Integration Legitimation
Johnson and Christensen (2017) added integration legitimation to encourage researchers to assess the quality of integration in a mixed methods study with the aim of developing more credible meta-inferences. Creating a standalone type underscores the importance of addressing integration. Johnson recommends that researchers explain how they integrated at varying stages of their study including data collection, analysis, and conclusions. If the meta-inferences are justified by integrated conclusions, then integration legitimation has been achieved.
Pragmatic Legitimation
Johnson described the need for adding pragmatic legitimation to address the “so what?” question at the end of a study. By answering “Was the research purpose met?” and “Was the research problem solved?” (Johnson & Christensen, 2017, p. 308), researchers can add to readers’ understanding. This, Johnson underscores, “whether the mixed methods research has some pragmatic utility or usefulness.” Since this legitimation type was added in 2017, none of our participants directly addressed this type.
Summary
Overall, there were similarities and differences among researchers’ interpretations and applications of the original legitimation typology. Participants shared similar views on multiple validities legitimation, weakness legitimation, emic-etic legitimation, conversion legitimation, and sequential legitimation. They also noted challenges in assessing some legitimation types. For example, one participant described the need for clear guidelines on determining how much data is necessary to represent emic and etic perspectives. Some researchers stated the need for additional analyses for data conversion. When discussing sequential legitimation, most participants believed that this applied to a sequential mixed methods design; however, Johnson clarified that it also relates to the sequencing of events in a convergent design.

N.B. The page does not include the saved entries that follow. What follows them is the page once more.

theorem runMemRead_keeps {o s : State} (h : Keeps o s) (q : Req) : Keeps o (runMemRead q s).2 := by
  unfold runMemRead
  iterate 25 all_goals try first
    | with_reducible assumption
    | with_reducible exact Keeps.refl _
    | with_reducible apply readUnits_keeps
    | intro _
    | split
    | with_reducible apply ite_keeps
    | with_reducible apply ite2_keeps
    | with_reducible apply iteR_keeps
    | with_reducible apply next_keeps
    | with_reducible apply each_keeps
    | with_reducible apply foldl_keeps'
    | with_reducible apply foldl2_keeps
    | with_reducible apply foldl3_keeps
    | with_reducible apply foldl4_keeps
    | with_reducible apply chain_keeps
    | with_reducible apply gather_keeps
    | with_reducible apply readThen_keeps
    | dsimp only
    | (refine Keeps.of_eq (by with_reducible assumption) ?_)
    | with_reducible apply upd_keeps

theorem writeQuant_keeps {o s : State} (h : Keeps o s) (a0 : Nat) (off : Nat) (v : W32) : Keeps o (writeQuant a0 off v s) := by
  unfold writeQuant
  iterate 25 all_goals try first
    | with_reducible assumption
    | with_reducible apply State.modSel_keeps
    | split
    | with_reducible apply next_keeps
    | with_reducible apply upd_keeps

theorem writeRng_keeps {o s : State} (h : Keeps o s) (a0 : Nat) (off : Nat) (v : W32) : Keeps o (writeRng a0 off v s) := by
  unfold writeRng
  iterate 25 all_goals try first
    | with_reducible assumption
    | with_reducible apply State.modRngTest_keeps
    | split
    | with_reducible apply next_keeps
    | with_reducible apply upd_keeps

theorem streamCmd_keeps {o s : State} (h : Keeps o s) (a0 : Nat) (v : W32) : Keeps o (streamCmd a0 v s) := by
  unfold streamCmd
  iterate 25 all_goals try first
    | with_reducible assumption
    | with_reducible apply startNow_keeps
    | with_reducible apply doResume_keeps
    | with_reducible apply doStop_keeps
    | with_reducible apply doClose_keeps
    | with_reducible apply doPark_keeps
    | with_reducible apply streamErr_keeps
    | with_reducible apply doAbort_keeps
    | split
    | with_reducible apply next_keeps
    | with_reducible apply upd_keeps

theorem writeStream_keeps {o s : State} (h : Keeps o s) (a0 : Nat) (off : Nat) (v : W32) : Keeps o (writeStream a0 off v s) := by
  unfold writeStream
  iterate 25 all_goals try first
    | with_reducible assumption
    | with_reducible apply writeSeedHi_keeps
    | with_reducible apply writeStartHi_keeps
    | with_reducible apply writeParkHi_keeps
    | with_reducible apply writeInvT_keeps
    | with_reducible apply writeLoHalf_keeps
    | with_reducible apply streamCmd_keeps
    | with_reducible apply streamErr_keeps
    | with_reducible apply State.modStream_keeps
    | split
    | with_reducible apply next_keeps
    | with_reducible apply upd_keeps

theorem writeReg_keeps {o s : State} (h : Keeps o s) (a0 : Nat) (off : Nat) (v : W32) : Keeps o (writeReg a0 off v s) := by
  unfold writeReg
  iterate 25 all_goals try first
    | with_reducible assumption
    | with_reducible apply writeTxn_keeps
    | with_reducible apply writeSap_keeps
    | with_reducible apply writeSec_keeps
    | with_reducible apply writeLinkReg_keeps
    | with_reducible apply writeProt_keeps
    | with_reducible apply writeBellows_keeps
    | with_reducible apply writeSched_keeps
    | with_reducible apply writeTag_keeps
    | with_reducible apply writeQuant_keeps
    | with_reducible apply writeSession_keeps
    | with_reducible apply writeMemReg_keeps
    | with_reducible apply writeTimeline_keeps
    | with_reducible apply writeRng_keeps
    | with_reducible apply writeEvrec_keeps
    | with_reducible apply writePwr_keeps
    | with_reducible apply writeEth_keeps
    | with_reducible apply writeStream_keeps
    | with_reducible apply writeImageReg_keeps
    | split
    | with_reducible apply next_keeps
    | with_reducible apply upd_keeps

theorem writeRaced_keeps {o s : State} (h : Keeps o s) (a0 : Nat) (off : Nat) (v : W32) (raced : W32) : Keeps o (writeRaced a0 off v raced s) := by
  unfold writeRaced
  iterate 25 all_goals try first
    | with_reducible assumption
    | with_reducible apply writeReg_keeps
    | with_reducible apply flushInt_keeps
    | with_reducible apply State.modInt_keeps
    | split
    | with_reducible apply next_keeps
    | with_reducible apply upd_keeps

theorem execRegWrite_keeps {o s : State} (h : Keeps o s) (q : Raced Req) : KeepsR o (execRegWrite q s) := by
  unfold execRegWrite
  iterate 25 all_goals try first
    | with_reducible assumption
    | with_reducible exact Keeps.refl _
    | with_reducible apply done_keeps
    | with_reducible apply writeRaced_keeps
    | with_reducible apply resetAfter_keeps
    | with_reducible apply serve_keeps
    | intro _
    | split
    | with_reducible apply ite_keeps
    | with_reducible apply ite2_keeps
    | with_reducible apply iteR_keeps
    | with_reducible apply next_keeps
    | with_reducible apply each_keeps
    | with_reducible apply foldl_keeps'
    | with_reducible apply foldl2_keeps
    | with_reducible apply foldl3_keeps
    | with_reducible apply foldl4_keeps
    | with_reducible apply chain_keeps
    | with_reducible apply gather_keeps
    | with_reducible apply readThen_keeps
    | dsimp only
    | (refine Keeps.of_eq (by with_reducible assumption) ?_)
    | with_reducible apply upd_keeps

theorem execIntDest_keeps {o s : State} (h : Keeps o s) (a0 : Nat) (v : W32) : KeepsR o (execIntDest a0 v s) := by
  unfold execIntDest
  iterate 25 all_goals try first
    | with_reducible assumption
    | with_reducible exact Keeps.refl _
    | with_reducible apply byReader_keeps
    | with_reducible apply writeIntDest_keeps
    | intro _
    | split
    | with_reducible apply ite_keeps
    | with_reducible apply ite2_keeps
    | with_reducible apply iteR_keeps
    | with_reducible apply next_keeps
    | with_reducible apply each_keeps
    | with_reducible apply foldl_keeps'
    | with_reducible apply foldl2_keeps
    | with_reducible apply foldl3_keeps
    | with_reducible apply foldl4_keeps
    | with_reducible apply chain_keeps
    | with_reducible apply gather_keeps
    | with_reducible apply readThen_keeps
    | dsimp only
    | (refine Keeps.of_eq (by with_reducible assumption) ?_)
    | with_reducible apply upd_keeps

theorem runMemWrite_keeps {o s : State} (h : Keeps o s) (q : Req) : Keeps o (runMemWrite q s).2 := by
  unfold runMemWrite
  iterate 25 all_goals try first
    | with_reducible assumption
    | with_reducible exact Keeps.refl _
    | with_reducible apply ingressRest_keeps
    | with_reducible apply writeTagged_keeps
    | with_reducible apply ingressBad_keeps
    | with_reducible apply State.modProf_keeps
    | intro _
    | split
    | with_reducible apply ite_keeps
    | with_reducible apply ite2_keeps
    | with_reducible apply iteR_keeps
    | with_reducible apply next_keeps
    | with_reducible apply each_keeps
    | with_reducible apply foldl_keeps'
    | with_reducible apply foldl2_keeps
    | with_reducible apply foldl3_keeps
    | with_reducible apply foldl4_keeps
    | with_reducible apply chain_keeps
    | with_reducible apply gather_keeps
    | with_reducible apply readThen_keeps
    | dsimp only
    | (refine Keeps.of_eq (by with_reducible assumption) ?_)
    | with_reducible apply upd_keeps

theorem execRead8_keeps {o s : State} (h : Keeps o s) : KeepsR o (execRead8 s) := by
  unfold execRead8
  iterate 25 all_goals try first
    | with_reducible assumption
    | with_reducible apply smbReply_keeps
    | split
    | with_reducible apply next_keeps
    | with_reducible apply upd_keeps

theorem smbWrite_keeps {o s : State} (h : Keeps o s) (data : List Byte) (pecOk : Bool) {f : W32 → State → State} (hf : ∀ {o s : State} (v : W32), Keeps o s → Keeps o (f v s)) : KeepsR o (smbWrite data pecOk f s) := by
  unfold smbWrite
  iterate 25 all_goals try first
    | with_reducible assumption
    | with_reducible apply done_keeps
    | with_reducible apply State.modPwr_keeps
    | with_reducible apply emit_keeps
    | with_reducible apply hf
    | split
    | with_reducible apply next_keeps

theorem execWrite_keeps {o s : State} (h : Keeps o s) (data : Raced (List Byte)) (pecOk : Bool) : KeepsR o (execWrite data pecOk s) := by
  unfold execWrite
  iterate 25 all_goals try first
    | with_reducible assumption
    | with_reducible exact Keeps.refl _
    | with_reducible apply smbDenied_keeps
    | with_reducible apply writeRaced_keeps
    | with_reducible apply smbWrite_keeps
    | with_reducible apply resetAfter_keeps
    | intro _
    | split
    | with_reducible apply ite_keeps
    | with_reducible apply ite2_keeps
    | with_reducible apply iteR_keeps
    | with_reducible apply next_keeps
    | with_reducible apply each_keeps
    | with_reducible apply foldl_keeps'
    | with_reducible apply foldl2_keeps
    | with_reducible apply foldl3_keeps
    | with_reducible apply foldl4_keeps
    | with_reducible apply chain_keeps
    | with_reducible apply gather_keeps
    | with_reducible apply readThen_keeps
    | dsimp only
    | (refine Keeps.of_eq (by with_reducible assumption) ?_)
    | with_reducible apply upd_keeps

theorem execRegisterWrite_keeps {o s : State} (h : Keeps o s) (a0 : Nat) (off : W32) (v : Raced W32) : KeepsR o (execRegisterWrite a0 off v s) := by
  unfold execRegisterWrite
  iterate 25 all_goals try first
    | with_reducible assumption
    | with_reducible exact Keeps.refl _
    | with_reducible apply done_keeps
    | with_reducible apply smbDenied_keeps
    | with_reducible apply writeRaced_keeps
    | with_reducible apply byReader_keeps
    | with_reducible apply resetAfter_keeps
    | intro _
    | split
    | with_reducible apply ite_keeps
    | with_reducible apply ite2_keeps
    | with_reducible apply iteR_keeps
    | with_reducible apply next_keeps
    | with_reducible apply each_keeps
    | with_reducible apply foldl_keeps'
    | with_reducible apply foldl2_keeps
    | with_reducible apply foldl3_keeps
    | with_reducible apply foldl4_keeps
    | with_reducible apply chain_keeps
    | with_reducible apply gather_keeps
    | with_reducible apply readThen_keeps
    | dsimp only
    | (refine Keeps.of_eq (by with_reducible assumption) ?_)
    | with_reducible apply upd_keeps

theorem execSetOffset_keeps {o s : State} (h : Keeps o s) (data : List Byte) (pecOk : Bool) : KeepsR o (execSetOffset data pecOk s) := by
  unfold execSetOffset
  iterate 25 all_goals try first
    | with_reducible assumption
    | with_reducible exact Keeps.refl _
    | with_reducible apply smbWrite_keeps
    | intro _
    | split
    | with_reducible apply ite_keeps
    | with_reducible apply ite2_keeps
    | with_reducible apply iteR_keeps
    | with_reducible apply next_keeps
    | with_reducible apply each_keeps
    | with_reducible apply foldl_keeps'
    | with_reducible apply foldl2_keeps
    | with_reducible apply foldl3_keeps
    | with_reducible apply foldl4_keeps
    | with_reducible apply chain_keeps
    | with_reducible apply gather_keeps
    | with_reducible apply readThen_keeps
    | dsimp only
    | (refine Keeps.of_eq (by with_reducible assumption) ?_)
    | with_reducible apply upd_keeps

theorem execSmbusTimeout_keeps {o s : State} (h : Keeps o s) : KeepsR o (execSmbusTimeout s) := by
  unfold execSmbusTimeout
  iterate 25 all_goals try first
    | with_reducible assumption
    | split
    | with_reducible apply next_keeps
    | with_reducible apply upd_keeps

theorem execMemRead_keeps {o s : State} (h : Keeps o s) (q : Req) (ups : List Upset) : KeepsR o (execMemRead q ups s) := by
  unfold execMemRead
  iterate 25 all_goals try first
    | with_reducible assumption
    | with_reducible exact Keeps.refl _
    | with_reducible apply done_keeps
    | with_reducible apply serve_keeps
    | with_reducible apply applyUpsets_keeps
    | with_reducible apply runMemRead_keeps
    | intro _
    | split
    | with_reducible apply ite_keeps
    | with_reducible apply ite2_keeps
    | with_reducible apply iteR_keeps
    | with_reducible apply next_keeps
    | with_reducible apply each_keeps
    | with_reducible apply foldl_keeps'
    | with_reducible apply foldl2_keeps
    | with_reducible apply foldl3_keeps
    | with_reducible apply foldl4_keeps
    | with_reducible apply chain_keeps
    | with_reducible apply gather_keeps
    | with_reducible apply readThen_keeps
    | dsimp only
    | (refine Keeps.of_eq (by with_reducible assumption) ?_)
    | with_reducible apply upd_keeps

theorem execMemWrite_keeps {o s : State} (h : Keeps o s) (q : Req) (ups : List Upset) : KeepsR o (execMemWrite q ups s) := by
  unfold execMemWrite
  iterate 25 all_goals try first
    | with_reducible assumption
    | with_reducible exact Keeps.refl _
    | with_reducible apply done_keeps
    | with_reducible apply serve_keeps
    | with_reducible apply runMemWrite_keeps
    | with_reducible apply applyUpsets_keeps
    | intro _
    | split
    | with_reducible apply ite_keeps
    | with_reducible apply ite2_keeps
    | with_reducible apply iteR_keeps
    | with_reducible apply next_keeps
    | with_reducible apply each_keeps
    | with_reducible apply foldl_keeps'
    | with_reducible apply foldl2_keeps
    | with_reducible apply foldl3_keeps
    | with_reducible apply foldl4_keeps
    | with_reducible apply chain_keeps
    | with_reducible apply gather_keeps
    | with_reducible apply readThen_keeps
    | dsimp only
    | (refine Keeps.of_eq (by with_reducible assumption) ?_)
    | with_reducible apply upd_keeps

There were notable differences on some interpretations such as sample integration legitimation, commensurability legitimation, multiple stakeholder legitimation, and paradigmatic legitimation. Although most participants interpreted sample integration legitimation as consistent with Johnson’s definition, one participant believed a true positivistic (e.g., random) sample was needed. Differences arose with commensurability approximation legitimation with one participant interpreting it as accounting for different worldviews, like Johnson’s description; however, some referred to it as one strand being complementary to the less dominant strand. Differing interpretations also arose with multiple stakeholder legitimation, with one participant describing it as those who would benefit from the study aside from participants, whereas another participant interpreted it as the value of each strand from a political viewpoint. Finally, interpretations of paradigmatic/philosophical legitimation differed with one participant stating that the quantitative and qualitative strands should be equal value with respect to inquiry and another participant related this legitimation to a mix of worldviews. Although some researchers shared similar interpretations of some legitimation types, other types precipitated varied interpretations.
Value of Divergent Findings
Divergent findings arise when a researcher discovers contradictory support between the quantitative results and qualitative findings through the process of mixing (Pluye et al., 2009). Although there were initially no specific questions addressing divergent findings in the interview protocols, this topic emerged during the first interview and was subsequently added to our protocol with the remaining participants.
Bustamante found that qualitative interviews did not corroborate results from participant surveys. While Bustamante described making sense of this divergence as a challenge, she also mentioned several advantages to what she termed “discordant data.” Through the process of exploring the divergent findings that emerged from her data, she realized problems with the wording of items on the questionnaire. Hence, one benefit of divergent findings is that it provides researchers the opportunity to assess quality more carefully at different stages of the research process. Dismuke echoed this advantage but added that while there were no divergent findings in their study, it was important to follow-up with participants to give them the opportunity to share their perspectives and any additional information to supplement the researcher’s observations. Schoonenboom identified another advantage of divergent findings as strengthening the rationale for conducting a mixed methods study. Lastly, Ivankova suggested that studies addressing divergent findings encourage researchers to pursue higher standards of quality by assessing validity at all levels, thereby benefitting the MMR field. Ivankova noted that although researchers seem reticent to report divergent findings, “we are not looking at it [divergent findings] as a weakness, but as something that is probably the advantage of mixed methods.” Ivankova recommended researchers reassess the mixed methods study at its most foundational level—the validity of the individual quantitative and qualitative strands. She also encourages researchers to address two central questions when divergent findings arise: (a) Are the findings divergent because of a quality issue? or (b) Are the findings divergent because they are “revealing something new and unique” pertinent to the mixed methods design?
Summary
Most participants expressed advantages to divergent findings in MMR. For example, one participant was able to identify potential issues with their survey, while another expressed the advantage of delving deeper into participants’ perspectives to determine whether findings corroborated with researchers’ interpretations. In MMR, divergent findings can expand on current findings or shed light on potential threats to validity.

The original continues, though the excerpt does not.